Reproduce only the lines of the material below that start at the line containing "-- ==== Sys2Proof/Machine/Bins.lean" and stop at the line containing "any (R210). -/". Keep both end lines.

•••••

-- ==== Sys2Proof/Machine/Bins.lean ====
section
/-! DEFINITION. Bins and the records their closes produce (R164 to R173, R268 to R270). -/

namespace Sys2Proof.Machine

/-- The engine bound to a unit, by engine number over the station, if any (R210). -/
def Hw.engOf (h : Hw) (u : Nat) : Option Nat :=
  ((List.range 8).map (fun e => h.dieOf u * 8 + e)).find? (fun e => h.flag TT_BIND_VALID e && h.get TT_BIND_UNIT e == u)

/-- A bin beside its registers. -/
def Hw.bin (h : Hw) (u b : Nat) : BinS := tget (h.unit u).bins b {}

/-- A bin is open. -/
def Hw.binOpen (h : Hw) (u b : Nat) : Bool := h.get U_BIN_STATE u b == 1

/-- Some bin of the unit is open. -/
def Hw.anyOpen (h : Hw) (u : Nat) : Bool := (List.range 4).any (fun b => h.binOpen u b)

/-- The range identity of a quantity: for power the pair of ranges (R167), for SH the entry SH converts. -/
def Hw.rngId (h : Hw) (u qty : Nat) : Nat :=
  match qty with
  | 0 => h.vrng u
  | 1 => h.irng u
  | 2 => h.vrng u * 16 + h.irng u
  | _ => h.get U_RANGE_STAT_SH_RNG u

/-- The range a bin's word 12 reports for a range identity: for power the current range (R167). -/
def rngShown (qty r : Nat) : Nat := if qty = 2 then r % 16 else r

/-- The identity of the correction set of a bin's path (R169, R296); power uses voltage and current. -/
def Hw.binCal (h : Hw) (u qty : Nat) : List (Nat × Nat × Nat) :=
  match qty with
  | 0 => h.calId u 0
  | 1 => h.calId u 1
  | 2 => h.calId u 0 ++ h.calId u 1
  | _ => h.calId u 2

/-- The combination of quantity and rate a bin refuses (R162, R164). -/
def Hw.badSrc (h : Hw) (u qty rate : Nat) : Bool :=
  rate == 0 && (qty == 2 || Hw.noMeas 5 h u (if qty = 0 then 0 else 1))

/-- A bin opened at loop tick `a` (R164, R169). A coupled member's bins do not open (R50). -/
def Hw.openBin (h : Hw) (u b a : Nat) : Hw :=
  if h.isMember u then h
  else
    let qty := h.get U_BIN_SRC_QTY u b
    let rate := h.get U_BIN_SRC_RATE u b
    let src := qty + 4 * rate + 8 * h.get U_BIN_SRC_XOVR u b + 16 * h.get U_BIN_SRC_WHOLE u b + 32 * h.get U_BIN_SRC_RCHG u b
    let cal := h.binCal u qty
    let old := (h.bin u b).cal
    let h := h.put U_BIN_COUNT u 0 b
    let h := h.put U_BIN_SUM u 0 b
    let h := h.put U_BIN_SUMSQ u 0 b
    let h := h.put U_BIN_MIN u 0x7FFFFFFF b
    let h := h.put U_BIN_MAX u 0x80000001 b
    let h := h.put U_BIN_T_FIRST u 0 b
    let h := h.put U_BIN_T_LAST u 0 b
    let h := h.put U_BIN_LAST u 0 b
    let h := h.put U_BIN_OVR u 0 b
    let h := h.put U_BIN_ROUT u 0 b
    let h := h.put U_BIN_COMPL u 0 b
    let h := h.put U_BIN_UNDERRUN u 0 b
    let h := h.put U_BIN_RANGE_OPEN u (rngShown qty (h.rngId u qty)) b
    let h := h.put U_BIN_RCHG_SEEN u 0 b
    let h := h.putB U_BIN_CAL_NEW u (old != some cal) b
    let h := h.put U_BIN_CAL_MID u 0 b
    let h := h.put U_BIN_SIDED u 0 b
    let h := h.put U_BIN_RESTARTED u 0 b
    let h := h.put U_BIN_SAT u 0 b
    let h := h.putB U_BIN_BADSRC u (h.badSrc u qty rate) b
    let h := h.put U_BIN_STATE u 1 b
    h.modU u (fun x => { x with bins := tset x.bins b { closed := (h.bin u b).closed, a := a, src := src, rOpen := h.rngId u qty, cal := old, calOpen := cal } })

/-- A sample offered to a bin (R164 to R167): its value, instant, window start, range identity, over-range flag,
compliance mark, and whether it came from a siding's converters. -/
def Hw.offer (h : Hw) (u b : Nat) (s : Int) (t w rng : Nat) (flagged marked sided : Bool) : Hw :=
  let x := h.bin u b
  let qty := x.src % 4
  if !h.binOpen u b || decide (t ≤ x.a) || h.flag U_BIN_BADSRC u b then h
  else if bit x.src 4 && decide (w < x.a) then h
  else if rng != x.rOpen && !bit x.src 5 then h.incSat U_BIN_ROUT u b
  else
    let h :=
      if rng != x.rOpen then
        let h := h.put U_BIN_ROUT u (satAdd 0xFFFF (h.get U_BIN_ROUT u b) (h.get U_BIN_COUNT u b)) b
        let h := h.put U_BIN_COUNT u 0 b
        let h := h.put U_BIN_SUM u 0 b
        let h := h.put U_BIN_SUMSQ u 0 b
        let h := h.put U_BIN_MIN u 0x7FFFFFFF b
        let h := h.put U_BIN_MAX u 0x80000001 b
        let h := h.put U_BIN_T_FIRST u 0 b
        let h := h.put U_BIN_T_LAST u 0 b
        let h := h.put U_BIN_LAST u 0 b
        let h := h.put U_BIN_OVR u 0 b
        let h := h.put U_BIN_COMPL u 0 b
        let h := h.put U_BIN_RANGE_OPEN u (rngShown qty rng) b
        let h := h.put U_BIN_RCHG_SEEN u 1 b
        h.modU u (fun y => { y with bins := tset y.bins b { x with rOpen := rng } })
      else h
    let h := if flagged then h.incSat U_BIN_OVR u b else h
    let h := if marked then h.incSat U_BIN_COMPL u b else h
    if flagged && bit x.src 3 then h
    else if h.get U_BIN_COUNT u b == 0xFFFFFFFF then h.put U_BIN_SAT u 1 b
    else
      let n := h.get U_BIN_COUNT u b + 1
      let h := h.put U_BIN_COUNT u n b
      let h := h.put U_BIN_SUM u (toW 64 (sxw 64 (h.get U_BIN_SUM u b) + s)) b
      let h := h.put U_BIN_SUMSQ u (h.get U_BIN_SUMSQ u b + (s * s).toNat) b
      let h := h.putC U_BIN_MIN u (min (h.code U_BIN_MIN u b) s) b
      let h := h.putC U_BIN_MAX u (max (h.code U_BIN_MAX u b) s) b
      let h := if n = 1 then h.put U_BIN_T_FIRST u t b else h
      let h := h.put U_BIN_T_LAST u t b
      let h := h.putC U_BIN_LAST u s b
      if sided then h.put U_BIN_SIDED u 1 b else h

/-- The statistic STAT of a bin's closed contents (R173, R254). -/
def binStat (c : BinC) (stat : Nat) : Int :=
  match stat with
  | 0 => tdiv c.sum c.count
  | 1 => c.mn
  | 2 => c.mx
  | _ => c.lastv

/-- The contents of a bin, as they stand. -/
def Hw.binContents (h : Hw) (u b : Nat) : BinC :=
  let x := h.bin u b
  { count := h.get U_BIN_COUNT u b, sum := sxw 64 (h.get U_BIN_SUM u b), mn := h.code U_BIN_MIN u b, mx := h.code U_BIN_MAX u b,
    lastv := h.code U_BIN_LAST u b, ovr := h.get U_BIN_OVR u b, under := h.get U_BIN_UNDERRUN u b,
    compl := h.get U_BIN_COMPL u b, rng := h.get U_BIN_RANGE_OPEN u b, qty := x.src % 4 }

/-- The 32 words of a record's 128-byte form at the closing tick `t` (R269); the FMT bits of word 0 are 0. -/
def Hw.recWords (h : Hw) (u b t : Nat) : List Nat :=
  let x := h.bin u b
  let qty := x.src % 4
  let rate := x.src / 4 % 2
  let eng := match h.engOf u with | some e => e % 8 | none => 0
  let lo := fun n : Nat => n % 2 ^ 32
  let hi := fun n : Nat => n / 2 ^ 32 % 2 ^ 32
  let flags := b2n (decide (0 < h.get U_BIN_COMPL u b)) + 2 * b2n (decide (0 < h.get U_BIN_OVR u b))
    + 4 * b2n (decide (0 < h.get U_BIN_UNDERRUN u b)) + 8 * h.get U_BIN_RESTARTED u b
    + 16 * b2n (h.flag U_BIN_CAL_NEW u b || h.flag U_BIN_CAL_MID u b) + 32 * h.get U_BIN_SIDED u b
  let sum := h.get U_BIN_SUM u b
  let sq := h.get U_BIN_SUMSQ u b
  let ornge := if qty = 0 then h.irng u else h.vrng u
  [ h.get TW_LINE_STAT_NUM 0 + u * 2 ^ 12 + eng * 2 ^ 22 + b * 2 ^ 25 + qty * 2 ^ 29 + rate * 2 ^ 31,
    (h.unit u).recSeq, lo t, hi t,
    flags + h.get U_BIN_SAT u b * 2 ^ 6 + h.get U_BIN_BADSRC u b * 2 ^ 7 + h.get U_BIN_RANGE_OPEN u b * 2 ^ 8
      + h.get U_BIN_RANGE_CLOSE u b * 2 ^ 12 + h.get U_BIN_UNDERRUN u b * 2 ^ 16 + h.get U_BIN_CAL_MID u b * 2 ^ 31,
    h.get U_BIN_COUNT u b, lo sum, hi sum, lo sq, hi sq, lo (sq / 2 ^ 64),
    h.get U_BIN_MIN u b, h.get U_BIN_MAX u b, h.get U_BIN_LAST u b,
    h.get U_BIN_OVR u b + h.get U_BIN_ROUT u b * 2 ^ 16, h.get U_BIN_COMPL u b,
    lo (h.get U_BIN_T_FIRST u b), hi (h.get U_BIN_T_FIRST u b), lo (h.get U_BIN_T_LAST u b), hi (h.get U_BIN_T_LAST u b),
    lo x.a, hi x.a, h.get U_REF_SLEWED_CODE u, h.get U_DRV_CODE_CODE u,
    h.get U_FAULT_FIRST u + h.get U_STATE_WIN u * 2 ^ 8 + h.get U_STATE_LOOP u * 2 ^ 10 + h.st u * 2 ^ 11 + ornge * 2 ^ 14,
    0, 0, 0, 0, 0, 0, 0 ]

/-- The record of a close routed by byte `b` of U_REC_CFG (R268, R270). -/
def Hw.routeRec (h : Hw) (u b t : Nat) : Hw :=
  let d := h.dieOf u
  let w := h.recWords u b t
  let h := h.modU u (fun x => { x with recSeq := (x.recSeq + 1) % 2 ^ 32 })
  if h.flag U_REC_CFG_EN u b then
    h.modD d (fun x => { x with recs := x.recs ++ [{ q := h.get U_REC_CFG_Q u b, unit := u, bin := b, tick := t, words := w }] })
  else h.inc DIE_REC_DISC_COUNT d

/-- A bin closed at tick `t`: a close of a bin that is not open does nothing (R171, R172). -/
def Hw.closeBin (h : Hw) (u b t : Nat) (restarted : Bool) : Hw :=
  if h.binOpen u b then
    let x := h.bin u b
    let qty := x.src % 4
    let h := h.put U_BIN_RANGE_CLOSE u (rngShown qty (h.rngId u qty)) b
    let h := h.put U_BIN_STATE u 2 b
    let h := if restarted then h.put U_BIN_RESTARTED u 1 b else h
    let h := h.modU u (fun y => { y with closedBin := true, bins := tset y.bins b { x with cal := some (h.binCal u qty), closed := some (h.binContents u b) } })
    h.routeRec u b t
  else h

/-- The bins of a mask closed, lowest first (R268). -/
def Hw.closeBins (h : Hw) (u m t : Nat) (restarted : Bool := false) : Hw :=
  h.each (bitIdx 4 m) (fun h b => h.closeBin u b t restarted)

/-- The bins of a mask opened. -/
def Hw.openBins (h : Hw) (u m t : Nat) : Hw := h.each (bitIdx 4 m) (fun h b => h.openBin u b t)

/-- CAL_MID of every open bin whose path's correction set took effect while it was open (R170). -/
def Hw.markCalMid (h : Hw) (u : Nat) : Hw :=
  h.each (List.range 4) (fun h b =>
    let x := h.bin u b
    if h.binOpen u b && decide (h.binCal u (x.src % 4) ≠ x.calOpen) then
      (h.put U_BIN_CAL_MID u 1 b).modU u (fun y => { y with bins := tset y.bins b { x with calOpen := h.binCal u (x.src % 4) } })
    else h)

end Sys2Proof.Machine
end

•••••

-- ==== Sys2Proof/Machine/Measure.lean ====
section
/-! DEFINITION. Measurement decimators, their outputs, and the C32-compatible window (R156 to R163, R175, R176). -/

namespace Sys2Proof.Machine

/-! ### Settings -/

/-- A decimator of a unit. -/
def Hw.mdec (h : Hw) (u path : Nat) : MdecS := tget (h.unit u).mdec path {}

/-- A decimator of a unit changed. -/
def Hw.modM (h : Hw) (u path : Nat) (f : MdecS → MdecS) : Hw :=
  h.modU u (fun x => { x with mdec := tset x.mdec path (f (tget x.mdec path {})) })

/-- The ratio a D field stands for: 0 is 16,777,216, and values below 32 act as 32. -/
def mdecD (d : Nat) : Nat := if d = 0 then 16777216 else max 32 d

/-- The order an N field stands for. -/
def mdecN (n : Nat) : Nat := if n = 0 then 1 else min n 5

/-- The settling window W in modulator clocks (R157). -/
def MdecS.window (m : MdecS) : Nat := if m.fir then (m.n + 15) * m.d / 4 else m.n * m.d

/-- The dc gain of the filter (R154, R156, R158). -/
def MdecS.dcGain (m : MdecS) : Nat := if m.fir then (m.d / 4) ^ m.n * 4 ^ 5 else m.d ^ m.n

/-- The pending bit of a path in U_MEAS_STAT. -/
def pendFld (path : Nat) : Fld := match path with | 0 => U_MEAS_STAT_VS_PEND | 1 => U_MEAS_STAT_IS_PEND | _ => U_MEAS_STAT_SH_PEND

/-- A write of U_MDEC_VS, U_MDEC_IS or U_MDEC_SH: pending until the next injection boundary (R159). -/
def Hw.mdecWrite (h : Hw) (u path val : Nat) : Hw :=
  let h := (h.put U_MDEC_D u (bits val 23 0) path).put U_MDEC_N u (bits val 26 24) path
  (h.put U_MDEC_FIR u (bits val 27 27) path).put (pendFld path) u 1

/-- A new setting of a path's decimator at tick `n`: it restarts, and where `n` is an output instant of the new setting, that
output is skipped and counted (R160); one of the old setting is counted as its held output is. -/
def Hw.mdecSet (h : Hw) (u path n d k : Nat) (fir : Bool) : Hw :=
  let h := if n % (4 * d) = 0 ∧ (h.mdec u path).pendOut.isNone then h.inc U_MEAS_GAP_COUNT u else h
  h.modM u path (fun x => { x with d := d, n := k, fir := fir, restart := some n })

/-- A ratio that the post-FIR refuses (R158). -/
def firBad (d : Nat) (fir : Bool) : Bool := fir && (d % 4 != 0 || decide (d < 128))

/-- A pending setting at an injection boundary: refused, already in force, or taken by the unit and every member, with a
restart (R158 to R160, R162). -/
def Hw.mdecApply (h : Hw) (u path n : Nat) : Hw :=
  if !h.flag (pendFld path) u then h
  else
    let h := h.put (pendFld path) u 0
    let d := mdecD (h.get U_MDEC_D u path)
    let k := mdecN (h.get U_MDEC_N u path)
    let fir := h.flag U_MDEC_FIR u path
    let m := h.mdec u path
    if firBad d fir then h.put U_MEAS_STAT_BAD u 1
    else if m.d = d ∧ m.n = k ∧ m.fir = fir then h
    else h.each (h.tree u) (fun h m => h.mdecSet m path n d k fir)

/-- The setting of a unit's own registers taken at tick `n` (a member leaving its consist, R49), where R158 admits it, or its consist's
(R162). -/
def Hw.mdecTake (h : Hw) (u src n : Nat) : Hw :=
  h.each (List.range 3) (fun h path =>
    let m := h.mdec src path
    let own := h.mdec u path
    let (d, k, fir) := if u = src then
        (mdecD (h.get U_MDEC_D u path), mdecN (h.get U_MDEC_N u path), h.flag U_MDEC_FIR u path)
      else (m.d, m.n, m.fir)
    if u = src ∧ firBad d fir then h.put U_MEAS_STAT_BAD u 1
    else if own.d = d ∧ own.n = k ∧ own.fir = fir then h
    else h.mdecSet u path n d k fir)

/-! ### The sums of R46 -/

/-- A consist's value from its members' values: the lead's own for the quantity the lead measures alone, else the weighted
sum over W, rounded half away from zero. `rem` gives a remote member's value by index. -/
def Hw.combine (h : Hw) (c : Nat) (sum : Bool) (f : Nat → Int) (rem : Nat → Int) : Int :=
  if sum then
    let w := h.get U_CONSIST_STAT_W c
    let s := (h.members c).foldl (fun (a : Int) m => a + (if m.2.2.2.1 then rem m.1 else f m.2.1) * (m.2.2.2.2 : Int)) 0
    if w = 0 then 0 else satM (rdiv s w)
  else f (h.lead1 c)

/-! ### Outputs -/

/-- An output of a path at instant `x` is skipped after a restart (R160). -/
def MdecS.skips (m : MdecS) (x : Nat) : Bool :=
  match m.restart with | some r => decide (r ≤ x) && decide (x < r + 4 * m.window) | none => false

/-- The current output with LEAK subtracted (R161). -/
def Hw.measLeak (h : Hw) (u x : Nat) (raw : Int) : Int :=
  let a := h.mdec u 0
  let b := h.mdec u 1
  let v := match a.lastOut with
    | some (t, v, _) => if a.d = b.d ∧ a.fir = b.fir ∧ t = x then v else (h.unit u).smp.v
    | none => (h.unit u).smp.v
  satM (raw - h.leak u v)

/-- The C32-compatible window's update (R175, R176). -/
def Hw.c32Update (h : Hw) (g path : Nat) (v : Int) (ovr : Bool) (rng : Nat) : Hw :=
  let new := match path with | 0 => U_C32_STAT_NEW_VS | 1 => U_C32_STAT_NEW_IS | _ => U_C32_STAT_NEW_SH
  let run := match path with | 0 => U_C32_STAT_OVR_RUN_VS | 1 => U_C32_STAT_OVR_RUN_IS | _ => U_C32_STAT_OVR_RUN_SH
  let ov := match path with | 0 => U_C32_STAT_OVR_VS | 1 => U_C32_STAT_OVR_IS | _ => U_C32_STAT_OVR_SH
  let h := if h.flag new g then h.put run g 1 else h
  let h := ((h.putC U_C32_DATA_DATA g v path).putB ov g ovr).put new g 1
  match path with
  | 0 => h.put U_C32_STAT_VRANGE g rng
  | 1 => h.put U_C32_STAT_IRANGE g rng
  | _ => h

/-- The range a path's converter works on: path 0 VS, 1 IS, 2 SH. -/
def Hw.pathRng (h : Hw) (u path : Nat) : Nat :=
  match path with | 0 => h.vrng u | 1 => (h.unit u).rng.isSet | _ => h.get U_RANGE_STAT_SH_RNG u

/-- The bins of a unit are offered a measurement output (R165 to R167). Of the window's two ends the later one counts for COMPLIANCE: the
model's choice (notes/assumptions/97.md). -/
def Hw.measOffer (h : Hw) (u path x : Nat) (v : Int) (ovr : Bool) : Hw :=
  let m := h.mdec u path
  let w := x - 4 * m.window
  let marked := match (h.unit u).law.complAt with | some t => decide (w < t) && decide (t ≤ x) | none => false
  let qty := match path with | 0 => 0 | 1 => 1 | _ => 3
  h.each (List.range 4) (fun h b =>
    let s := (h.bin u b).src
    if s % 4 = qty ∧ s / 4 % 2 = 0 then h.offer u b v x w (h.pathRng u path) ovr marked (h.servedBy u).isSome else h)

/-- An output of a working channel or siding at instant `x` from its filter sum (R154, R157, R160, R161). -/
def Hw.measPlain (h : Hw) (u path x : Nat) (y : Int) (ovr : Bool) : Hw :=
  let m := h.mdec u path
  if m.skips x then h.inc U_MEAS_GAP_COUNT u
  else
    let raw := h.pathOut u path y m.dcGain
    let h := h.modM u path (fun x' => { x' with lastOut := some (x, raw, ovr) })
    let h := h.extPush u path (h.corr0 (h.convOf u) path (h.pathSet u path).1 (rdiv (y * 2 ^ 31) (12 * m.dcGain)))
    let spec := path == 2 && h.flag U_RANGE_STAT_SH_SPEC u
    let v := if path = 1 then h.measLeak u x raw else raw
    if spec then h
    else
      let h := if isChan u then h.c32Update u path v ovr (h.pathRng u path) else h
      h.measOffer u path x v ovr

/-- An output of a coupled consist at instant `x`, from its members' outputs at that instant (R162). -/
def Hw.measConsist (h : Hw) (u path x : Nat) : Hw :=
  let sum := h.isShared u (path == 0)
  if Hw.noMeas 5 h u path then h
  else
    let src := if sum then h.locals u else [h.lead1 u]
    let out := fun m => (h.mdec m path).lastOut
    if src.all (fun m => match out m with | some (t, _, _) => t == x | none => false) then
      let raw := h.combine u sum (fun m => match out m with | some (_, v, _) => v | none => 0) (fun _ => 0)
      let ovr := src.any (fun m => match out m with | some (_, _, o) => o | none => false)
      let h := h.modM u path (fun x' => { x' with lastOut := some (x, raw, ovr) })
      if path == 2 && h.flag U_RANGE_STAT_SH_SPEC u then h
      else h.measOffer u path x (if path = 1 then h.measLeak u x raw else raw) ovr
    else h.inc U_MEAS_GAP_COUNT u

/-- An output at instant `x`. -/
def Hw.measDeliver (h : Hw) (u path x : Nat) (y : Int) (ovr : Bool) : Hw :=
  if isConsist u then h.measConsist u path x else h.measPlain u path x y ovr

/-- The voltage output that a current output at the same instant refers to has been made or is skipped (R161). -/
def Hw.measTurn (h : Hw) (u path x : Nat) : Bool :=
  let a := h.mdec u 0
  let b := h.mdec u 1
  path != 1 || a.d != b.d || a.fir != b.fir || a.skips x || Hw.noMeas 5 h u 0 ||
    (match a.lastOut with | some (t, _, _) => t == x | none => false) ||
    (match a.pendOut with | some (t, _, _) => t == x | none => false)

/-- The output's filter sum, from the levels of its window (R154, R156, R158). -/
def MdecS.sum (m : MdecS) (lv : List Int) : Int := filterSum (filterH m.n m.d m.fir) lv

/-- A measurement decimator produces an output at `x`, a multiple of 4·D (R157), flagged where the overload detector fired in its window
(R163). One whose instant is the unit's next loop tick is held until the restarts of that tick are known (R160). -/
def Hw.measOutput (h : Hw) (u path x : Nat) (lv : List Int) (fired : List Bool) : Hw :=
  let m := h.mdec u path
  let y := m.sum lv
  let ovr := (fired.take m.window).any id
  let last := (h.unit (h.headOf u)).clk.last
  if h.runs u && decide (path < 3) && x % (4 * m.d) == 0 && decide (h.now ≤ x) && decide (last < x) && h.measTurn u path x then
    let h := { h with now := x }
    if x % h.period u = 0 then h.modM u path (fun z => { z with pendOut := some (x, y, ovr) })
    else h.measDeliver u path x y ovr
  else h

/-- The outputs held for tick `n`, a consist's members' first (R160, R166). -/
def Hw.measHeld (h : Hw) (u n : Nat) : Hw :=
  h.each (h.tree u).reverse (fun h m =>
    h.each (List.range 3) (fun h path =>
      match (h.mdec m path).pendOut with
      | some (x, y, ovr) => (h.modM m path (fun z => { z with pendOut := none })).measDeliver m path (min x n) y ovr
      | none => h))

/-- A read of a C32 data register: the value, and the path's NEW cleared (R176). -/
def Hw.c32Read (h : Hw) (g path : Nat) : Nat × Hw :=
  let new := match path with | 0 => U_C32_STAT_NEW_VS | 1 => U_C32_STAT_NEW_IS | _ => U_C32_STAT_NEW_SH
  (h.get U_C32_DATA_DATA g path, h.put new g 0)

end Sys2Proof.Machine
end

•••••

▶ **THE COMPLETED TASK**
-- ==== Sys2Proof/Machine/Bins.lean ====
section
/-! DEFINITION. Bins and the records their closes produce (R164 to R173, R268 to R270). -/

namespace Sys2Proof.Machine

/-- The engine bound to a unit, by engine number over the station, if any (R210). -/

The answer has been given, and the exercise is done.